挿入部の先端部内には、複数の光学素子からなりかつ前端の光学素子が当該先端部の前端面において露出する対物レンズ系と、対物レンズ系の後方に位置する撮像素子と、撮像素子の外周側に位置しかつ前後両端が開口する金属製の筒状シールド部材と、を具備している。
各信号線は束ねられた状態で後方に延びている。この信号線束は、挿入部、操作部、ユニバーサルチューブの内部空間を通ってコネクタ部の内部空間まで延びている。
各グランド線も束ねられた状態で後方に延びており、グランド線束の前端近傍部はシールド部材の内周面の後部に対して半田付けしてある。
撮像素子の周辺には熱伝導性が低い樹脂部材が配置してある。そのため、撮像素子の熱をこの樹脂部材を介して放熱するのは難しい。
しかし、グランド線束の後部がシールド部材の内周面の後部に半田付けしてあるので、撮像素子の熱の一部は回路基板及びグランド線束を介して金属製のシールド部材に流れ、シールド部材から放熱される。そのため、撮像素子が高温化して、撮像した画像の品質が落ちるのを抑制できる。

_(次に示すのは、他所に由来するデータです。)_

-- ==== Sys2Proof/Machine/Buffers.lean ====
section
/-! DEFINITION. Buffers of commands: tenant pools behind the Memory Guard (R111, R112, R115, R137), and the memory of a
Sezel core as its services reach it (R256). -/

namespace Sys2Proof.Machine

/-! ### Tenant pools -/

/-- Bytes of the pool in force for tenant `t`: units of 64 MiB (R137). -/
def State.poolBytes (s : State) (t : Nat) : Nat := mapGet 0 s.lg.poolUnits t * 67108864

/-- A range lies in the tenant's allocation. -/
def State.poolHas (s : State) (t addr n : Nat) : Bool := decide (addr + n ≤ s.poolBytes t)

def poolKey (t line : Nat) : Nat := t * 2 ^ 34 + line

/-- The lines of a range. -/
def linesOf (addr n : Nat) : List Nat := if n = 0 then [] else List.range' (addr / 64) ((addr + n - 1) / 64 + 1 - addr / 64)

/-- A line fails on read: it was never written under this key, or DDR5 has lost it (R112, R115)
(DEDUCED, log entry 87). -/
def State.poolLineFails (s : State) (t line : Nat) : Bool :=
  !mapGet false s.lg.poolLines (poolKey t line) || s.lg.failed.contains (Config.poolAddress t line)

/-- A read of the pool: its bytes, or MEMORY_INTEGRITY (Table 5.6). -/
def State.poolRead (s : State) (t addr n : Nat) : Except Status Bytes :=
  if (linesOf addr n).any fun l => s.poolLineFails t l then .error stMemoryIntegrity
  else .ok (s.lg.pool.readBytes (t * 2 ^ 40 + addr) n)

/-- A write of the pool: its lines verify from now on. -/
def State.poolWrite (t addr : Nat) (b : Bytes) (s : State) : State :=
  s.onLg fun g => { g with
    pool := g.pool.writeBytes (t * 2 ^ 40 + addr) b
    poolLines := (linesOf addr b.length).foldl (fun m l => mapSet false m (poolKey t l) true) g.poolLines
    failed := g.failed.filter fun a => !(linesOf addr b.length).any fun l => a = Config.poolAddress t l }

/-- The pool of a tenant under a new K_t: nothing in it verifies (R113). -/
def State.renewPool (t : Nat) (s : State) : State :=
  (s.onLg fun g => { g with
    pool := g.pool.filter fun c => c.1 / 2 ^ 40 ≠ t
    poolLines := g.poolLines.filter fun e => e.1 / 2 ^ 34 ≠ t }).renewKey (t + 2)

/-! ### Memory of a core -/

/-- Where a buffer of a core lies, if wholly in its data memory or in one region of its slot's grant (R256). -/
def State.bufferPlace (s : State) (core addr n : Nat) : Option Place :=
  let a := (s.core core).slot
  match s.place a addr, s.place a (addr + n - 1) with
  | .data x, .data y => if n = 0 ∨ y + 1 = x + n then some (.data x) else none
  | .shared d t x, .shared d' t' y =>
    if n = 0 ∨ (d = d' ∧ t = t' ∧ y + 1 = x + n) then some (.shared d t x) else none
  | _, _ => none

/-- The bytes of a buffer. -/
def State.bufferRead (s : State) (core addr n : Nat) : Option Bytes :=
  if n = 0 then some []
  else (s.bufferPlace core addr n).bind fun
    | .data x => some ((s.core core).dmem.readBytes x n)
    | .shared d t x => some ((s.region d t).mem.readBytes x n)
    | _ => none

/-- Write a buffer; reservations of the granules fall (R239). -/
def State.bufferWrite (core addr : Nat) (b : Bytes) (s : State) : State :=
  match s.bufferPlace core addr b.length with
  | some (.data x) => s.writeResult core 0 x b
  | some (.shared d t x) => s.writeResult core (1 + d * 64 + t) x b
  | _ => s

/-- A buffer that a service may use. -/
def State.bufferOk (s : State) (core addr n : Nat) : Bool := n = 0 || (s.bufferPlace core addr n).isSome

end Sys2Proof.Machine
end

しかし上記構造では、グランド線束がある程度の長さを有しているので(回路基板からシールド部材の内周面の後部までの距離が長いので)、撮像素子から回路基板に伝わった熱をシールド部材に効率よく伝達するのが難しい。
そのため、撮像素子の温度上昇を十分に抑制できず、撮像素子の温度上昇に起因して撮像画像が劣化するおそれがある。
さらに、撮像素子の外周面から放射状に(シールド部材の内周面側に向かって)突出する複数のグランド端子をシールド部材の内面に半田付けしているので、撮像素子の熱の一部はグランド端子からシールド部材へ直接流れる。一般的に撮像素子の外周面からシールド部材の内周面までの距離は短いので(グランド端子の長さは短いので)、撮像素子で発生した熱はグランド端子からシールド部材へ効率よく伝わり、シールド部材から効率よく放熱される。そのため、撮像素子が高温化して、撮像した画像の品質が落ちるのを効果的に抑制できる。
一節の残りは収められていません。